MATERIAL TO PROCESS —
-- ==== Sys2Proof/Certificates/Slice0/Obligations.lean ====
section
/-! DEFINITION. The statements about the block, for the provers. -/

open Sys2Proof Sys2Proof.Machine


/-! ### Chapter 02: the Gauge and the Weir -/

/-- The filter of R57 with the reasons of R58: the first check that fails names the reason, the eighth rejection in a row
quarantines the source and raises its event, and an accepted frame moves the source's Gauge and clears its rejections. A device
without a job tag takes no frame's tag as its own (the model's choice, log entry 21). -/
def Obligations.GaugeFrameFilter : Prop :=
  ∀ (s : State) (p : Nat) (payload : Bytes), s.isAccel p = true → (s.source p).quarantined = false →
    let x := s.source p
    let mark := fieldAt payload 1 1
    let d := (fieldAt payload 4 4 + 2 ^ 32 - x.lastStep % 2 ^ 32) % 2 ^ 32
    let reason : Nat :=
      if fieldAt payload 0 1 ≠ 1 ∨ 16 ≤ mark ∨ (payload.drop 8).any (· ≠ 0) = true then 1
      else if fieldAt payload 2 2 ≠ s.gauge.jobTag ∨ s.gauge.jobTag = 0 then 2
      else if s.within x.lastTime (s.us 2) = true then 3
      else if d = 2 ^ 31 then 6
      else if 2 ^ 31 < d then 4
      else if s.gauge.maxJump < d then 5
      else if d = 0 ∧ mark < x.lastMark then 4 else 0
    ∃ t, exec (.gaugeFrame p payload) s = .next t ∧
      (∀ q, q ≠ p → t.source q = s.source q) ∧
      (reason = 0 → (t.source p).lastStep = x.lastStep + d ∧ (t.source p).lastMark = mark ∧ (t.source p).lastTime = some s.now
        ∧ (t.source p).rejects = 0 ∧ (t.source p).quarantined = false
        ∧ t = { s with gauge := { s.gauge with sources := t.gauge.sources } }) ∧
      (reason ≠ 0 → t.source p = { x with rejects := x.rejects + 1, quarantined := decide (x.rejects + 1 = 8) }
        ∧ t.counter (.gauge (s.portIndex p) reason) = satAdd (s.counter (.gauge (s.portIndex p) reason)) 1
        ∧ (x.rejects + 1 = 8 → ∃ u : State, t = u.raise .gaugeSourceQuarantined p ∧ u.lock = s.lock)
        ∧ (x.rejects + 1 ≠ 8 → t.lock = s.lock))

/-- No published value decreases, and the fence does not either (R61, R175): GAUGE_PUBLISH in every state. -/
def Obligations.PublishedGaugeNeverDecreases : Prop :=
  ∀ s : State, ∃ t, exec .gaugePublish s = .next t ∧
    Gauge.lt t.gauge.pubCommitted s.gauge.pubCommitted = false ∧ Gauge.lt t.gauge.pubLeading s.gauge.pubLeading = false ∧
    s.gauge.pubFence ≤ t.gauge.pubFence ∧
    (∀ lo hi, s.isManager = true → s.within s.gauge.pubAt (s.us 1) = false → s.reduced = some (lo, hi) →
      t.gauge.pubCommitted = (if Gauge.lt s.gauge.pubCommitted lo then lo else s.gauge.pubCommitted) ∧
      t.gauge.pubLeading = (if Gauge.lt s.gauge.pubLeading hi then hi else s.gauge.pubLeading)) ∧
    t.gauge.committed = s.gauge.committed ∧ t.gauge.leading = s.gauge.leading ∧ t.mem = s.mem ∧ t.media = s.media

/-- The settings of the Gauge (R66): their ranges, one BAD_PARAM for the first that lies outside, and what a command in range
sets; reset leaves the defaults of its table. -/
def Obligations.GaugeSettings : Prop :=
  (State.reset.gauge.maxJump = 16 ∧ State.reset.gauge.timeoutS = 30 ∧ State.reset.gauge.horizon = 8 ∧ State.reset.gauge.weirLead = 20) ∧
  ∀ (s : State) (r : Req) (tag jump timeout horizon lead : Nat), FormOk s r 0x0410 → MayManage s r →
    (1 ≤ tag → tag ≤ 65535 → 1 ≤ jump → jump ≤ 1024 → 1 ≤ timeout → timeout ≤ 3600 → 1 ≤ horizon → horizon ≤ 64 → 2 ≤ lead → lead ≤ 1000 →
      exec (.gaugeConfig r tag jump timeout horizon lead) s = .next (State.forward
        { s with gauge := { s.gauge with jobTag := tag, maxJump := jump, timeoutS := timeout, horizon := horizon, weirLead := lead } } r
        0x0410 (natLe 2 tag ++ natLe 2 jump ++ natLe 4 timeout ++ natLe 2 horizon ++ natLe 4 lead))) ∧
    (¬(1 ≤ tag ∧ tag ≤ 65535 ∧ 1 ≤ jump ∧ jump ≤ 1024 ∧ 1 ≤ timeout ∧ timeout ≤ 3600 ∧ 1 ≤ horizon ∧ horizon ≤ 64 ∧ 2 ≤ lead ∧ lead ≤ 1000) →
      ∃ (n : Nat) (t : State), n ∈ [0, 2, 4, 8, 12] ∧ exec (.gaugeConfig r tag jump timeout horizon lead) s = .next t
        ∧ t = s.answer r 0x0410 .badParam n ∧ OnlySpeaks s t)

/-- Chapter 02, the Gauge: a summary sent and taken, the hold, reading and controlling a source, the timebase (R58 to R64, R74,
R76). Chapter 02, publications, events and the Weir (R63, R65, R69, R70, R77, R78). -/
def Obligations.GaugeAndWeirRun : Prop :=
  ((∀ (s : State) (lo hi : Gauge), s.summary = some (lo, hi) → s.isManager = false → s.within s.gauge.sentSummaryAt (s.us 1) = false →
     s.gauge.sentSummary ≠ some (lo, hi) →
     exec .deviceSummarySend s = .next (State.sendPiece
       { s with gauge := { s.gauge with sentSummary := some (lo, hi), sentSummaryAt := some s.now } } 1 (.summary lo hi))) ∧
   (∀ (s : State) (d : Nat) (lo hi : Gauge) (x : Summary), s.isManager = true →
     s.gauge.summaries.find? (fun y => decide (y.device = d)) = some x →
     s.gauge.summaries.any (fun y => decide (y.device = d) && y.removed) = false →
     ∃ t, exec (.summaryReceive d lo hi) s = .next t ∧
       t.gauge.summaries.find? (fun y => decide (y.device = d))
         = some (if Gauge.lt lo x.lo || Gauge.lt hi x.hi then { x with ignored := x.ignored + 1 }
             else { x with lo := lo, hi := hi }) ∧
       t = { s with gauge := { s.gauge with summaries := t.gauge.summaries }
                    group := { s.group with heard := assign s.group.heard d s.now } }) ∧
   (∀ s : State, s.gauge.hold = false →
     exec .gaugeTimeoutExpiry s = .next (State.raise { s with gauge := { s.gauge with hold := true } } .gaugeHold)) ∧
   (∀ (s : State) (r : Req) (p : Nat), FormOk s r 0x0411 → p ≤ 255 → s.isAccel p = true →
     exec (.gaugeRead r p) s = .next (s.answer r 0x0411 .ok 0 []
       ([s.gauge.committed.step, s.gauge.committed.mark, s.gauge.leading.step, s.gauge.leading.mark, s.gauge.fence,
         s.gauge.hold.toNat, s.gauge.jobTag, s.gauge.maxJump, s.gauge.timeoutS, s.gauge.horizon, s.gauge.weirLead]
         ++ (s.gauge.sources.filter (fun x => decide (x.port = p))).flatMap s.sourceReport))) ∧
   (∀ (s : State) (r : Req) (p action mark step : Nat), FormOk s r 0x0412 → p ≤ 255 → action ≤ 1 → mark ≤ 15 → s.isAccel p = true →
     ∃ u : State, exec (.gaugeSourceCtrl r p action mark step) s = .next (u.answer r 0x0412 .ok) ∧
       u = { s with gauge := { s.gauge with sources := u.gauge.sources } } ∧ (∀ q, q ≠ p → u.source q = s.source q) ∧
       (u.source p).quarantined = false ∧ (u.source p).rejects = 0 ∧ (u.source p).excluded = decide (action = 1) ∧
       (action = 0 → (u.source p).lastStep = step ∧ (u.source p).lastMark = mark ∧ (u.source p).lastTime = none) ∧
       (action = 1 → (u.source p).lastStep = (s.source p).lastStep ∧ (u.source p).lastMark = (s.source p).lastMark)) ∧
   (∀ s : State, s.isManager = true → s.power.clkMode ≠ 2#2 →
     exec .timebaseCorrectionSend s = .next (s.sendPiece 2 (.correction s.gauge.timebase))) ∧
   (∀ (s : State) (count : Nat), s.isManager = false → s.power.tbRing = false →
     exec (.timebaseCorrectionReceive count) s = .next { s with gauge := { s.gauge with
       slew := ((count + s.gauge.delayPs * s.fuse.clockBin / 10000 : Nat) : Int) - s.gauge.timebase } })) ∧
  ((∀ (s : State) (c l : Gauge) (f : Nat),
     ∃ t, exec (.gaugePublicationReceive false c l f) s = .next t ∧
       (Gauge.lt s.gauge.committed c = false →
         t = { s with gauge := { s.gauge with committed := c, leading := l, fence := f } }) ∧
       (Gauge.lt s.gauge.committed c = true → s.gauge.hold = true → ∃ u : State, t = u.raise .gaugeResumed)) ∧
   (∀ (s : State) (r : Req) (kind mark step item ckptKind ckptFlags ckptDest ckptAddr : Nat), FormOk s r 0x0413 →
     eventArmCheck r kind mark step item ckptKind ckptFlags ckptDest s = none →
     let e : ArmedEvent :=
       { handle := s.gauge.lastHandle % (2 ^ 32 - 1) + 1, kind := eventKindOf kind, target := ⟨step, mark⟩, item := item
         ckpt := if kind = 0 then some { full := decide (ckptKind = 1), pause := bitOf ckptFlags 0, toMedia := decide (ckptDest = 1)
                                         address := ckptAddr } else none }
     exec (.eventArm r kind mark step item ckptKind ckptFlags ckptDest ckptAddr) s = .next (s.armAndSpread r e) ∧
     (s.armEvent e).gauge = { s.gauge with armed := s.gauge.armed ++ [e], lastHandle := e.handle }) ∧
   (∀ (s : State) (r : Req) (handle : Nat) (e : ArmedEvent), FormOk s r 0x0414 → MayManage s r →
     s.gauge.armed.find? (fun x => decide (x.handle = handle)) = some e → s.followsCommitted e.target = true →
     exec (.eventCancel r handle) s = .next ((s.cancelEvent handle).distribute r 0x0414 (.cancelEvent handle) (.answer r 0x0414 0 [] [])) ∧
     (e.kind ≠ .checkpoint → (s.cancelEvent handle).gauge = { s.gauge with
       armed := s.gauge.armed.filter (fun x => decide (x.handle ≠ handle))
       fenceHolds := s.gauge.fenceHolds.filter (fun h => decide (h.1 ≠ handle)) })) ∧
   (∀ (s : State) (r : Req) (mark actions step gateList : Nat), FormOk s r 0x0420 →
     weirArmCheck r mark actions step gateList s = none →
     let a : WeirActions := { startFeed := bitOf actions 0, gateList := if bitOf actions 1 then some gateList else none
                              releasePipeline := bitOf actions 2, bothSides := bitOf actions 3 }
     exec (.weirArm r mark actions step gateList) s = .next (State.distribute
       { s with gauge := { s.gauge with weir := some { target := ⟨step, mark⟩, actions := a } } } r 0x0420
       (.weir ⟨step, mark⟩ a) (.weir r 0x0420))) ∧
   (∀ (s : State) (r : Req), FormOk s r 0x0421 →
     (s.gauge.weir = none → exec (.weirStatus r) s = .next (s.answer r 0x0421 .ok 0 [] [0])) ∧
     (∀ w, s.gauge.weir = some w →
       let st : Nat := if w.phase = .armed then 1 else if w.phase = .sent then 2 else if w.phase = .opened ∧ s.weirMissing w = true then 3 else 4
       exec (.weirStatus r) s = .next (s.answer r 0x0421 .ok 0 []
         [st, w.target.step, w.target.mark, w.tOpen.getD 0, maxD (w.acks.map (·.2)) w.lateness]))) ∧
   (∀ (s : State) (w : Weir) (t : Nat), s.gauge.weir = some w → w.phase = .armed → s.isManager = false →
     (s.gauge.timebase ≤ t →
       exec (.weirOpen t) s = .next { s with gauge := { s.gauge with weir := some { w with phase := .sent, tOpen := some t } } }) ∧
     (t < s.gauge.timebase → w.actions.gateList = none → ∃ u, exec (.weirOpen t) s = .next u ∧
       u.gauge.weir = some { w with phase := .opened, tOpen := some t, lateness := s.gauge.timebase - t } ∧
       (w.actions.startFeed = true → u.pipe.feedStarted = true))) ∧
   (∀ (s : State) (w : Weir) (t : Nat), s.gauge.weir = some w → w.phase = .sent → w.tOpen = some t → t ≤ s.gauge.timebase →
     w.actions = { startFeed := true, gateList := none, releasePipeline := false, bothSides := false } →
     s.isManager = true → s.det.resumeWaiter = none →
     ∃ u : State, exec .weirOpenTime s = .next u ∧ u.gauge.weir = some { w with phase := .opened, lateness := 0 } ∧ u.pipe.feedStarted = true))

/-! ### Chapter 03: buffer pools -/

/-- An allocation that finds quota and a free buffer grants the winner of the arbiter a buffer that nobody holds; the requester
holds it from then on (R83, R84, R92). Which free buffer it is stays open. A requester without quota gets QUOTA, one that finds
the pool empty gets POOL_EMPTY: the failure is counted and no buffer changes hands (R83, R84). -/
def Obligations.PoolsAllocate : Prop :=
  (∀ (s : State) (n q : Nat) (ready : List Nat) (p : Pool), s.pool? n = some p →
     arbWinner p.arb (ready.filter (fun x => decide (x < 256))) = some q → p.heldBy q < p.quota q → 0 < s.grantable p → 0 < p.cached →
     p.held.Pairwise (fun a b => a.1 < b.1) → (∀ h ∈ p.held, h.1 < p.count) →
     ∃ (t : State) (i : Nat) (p' : Pool), exec (.poolAllocate n ready) s = .next t ∧ i < p.count ∧ lookup? p.held i = none ∧
       t.pool? n = some p' ∧ p'.held = insertHeld i q p.held ∧ lookup? p'.held i = some q ∧ p'.cached = p.cached - 1 ∧
       p'.arb = (q + 1) % 256 ∧ p'.quotas = p.quotas ∧ t.counter (.pool n 0) = satAdd (s.counter (.pool n 0)) 1 ∧
       (∀ m, m ≠ n → t.pool? m = s.pool? m) ∧ t.mem = s.mem ∧ t.lock = s.lock) ∧
  (∀ (s : State) (n q : Nat) (ready : List Nat) (p : Pool), s.pool? n = some p →
     arbWinner p.arb (ready.filter (fun x => decide (x < 256))) = some q → (p.quota q ≤ p.heldBy q ∨ s.grantable p = 0) →
     let k : Nat := if p.quota q ≤ p.heldBy q then 2 else 1
     ∃ (t : State) (p' : Pool), exec (.poolAllocate n ready) s = .next t ∧ t.pool? n = some p' ∧ p'.held = p.held ∧
       p'.cached = p.cached ∧ lookupD p'.fails q 0 = lookupD p.fails q 0 + 1 ∧
       t.counter (.pool n k) = satAdd (s.counter (.pool n k)) 1 ∧ (∀ m, m ≠ n → t.pool? m = s.pool? m))

/-- R89: every returned pointer is checked in the order of the rule's table; the first check that fails names the reason, a
refused pointer frees nothing, and an accepted one frees the buffer it names. -/
def Obligations.ReturnChecksInOrder : Prop :=
  ∀ (s : State) (q pointer : Nat),
    let n := pointer / 2 ^ 41 % 64
    let space := pointer / 2 ^ 40 % 2
    let a := pointer % 2 ^ 40
    let t := (s.returnBuffer q pointer).1
    let reason := (s.returnBuffer q pointer).2
    exec (.bufferReturn q pointer) s = .next t ∧
    (pointer / 2 ^ 47 ≠ 0 → reason = 1) ∧
    (pointer / 2 ^ 47 = 0 → s.pool? n = none → reason = 2) ∧
    (∀ p : Pool, pointer / 2 ^ 47 = 0 → s.pool? n = some p →
      (space ≠ p.space → reason = 3) ∧
      (space = p.space →
        ((a < p.base ∨ p.base + p.count * p.bufSize ≤ a) → reason = 4) ∧
        (p.base ≤ a → a < p.base + p.count * p.bufSize →
          ((a - p.base) % p.bufSize ≠ 0 → reason = 5) ∧
          ((a - p.base) % p.bufSize = 0 →
            let i := (a - p.base) / p.bufSize
            (lookup? p.held i = none → reason = 6) ∧
            (∀ owner, lookup? p.held i = some owner → owner ≠ q → reason = 7) ∧
            (lookup? p.held i = some q → reason = 0 ∧
              t.pool? n = some { p with held := erase p.held i, cached := p.cached + 1, lastReturn := some (s.fclk, i) } ∧
              (∀ m, m ≠ n → t.pool? m = s.pool? m) ∧ t.tel = s.tel ∧ t.lock = s.lock))))) ∧
    (reason ≠ 0 → (∀ m, (t.pool? m).map (fun p => (p.held, p.cached)) = (s.pool? m).map (fun p => (p.held, p.cached))) ∧
      t.counter (.pool n (2 + reason)) = satAdd (s.counter (.pool n (2 + reason))) 1)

TASK BRIEF —
In the listing above, show every line with the word "feedStarted".

OUTPUT BELOW —
       (w.actions.startFeed = true → u.pipe.feedStarted = true))) ∧
     ∃ u : State, exec .weirOpenTime s = .next u ∧ u.gauge.weir = some { w with phase := .opened, lateness := 0 } ∧ u.pipe.feedStarted = true))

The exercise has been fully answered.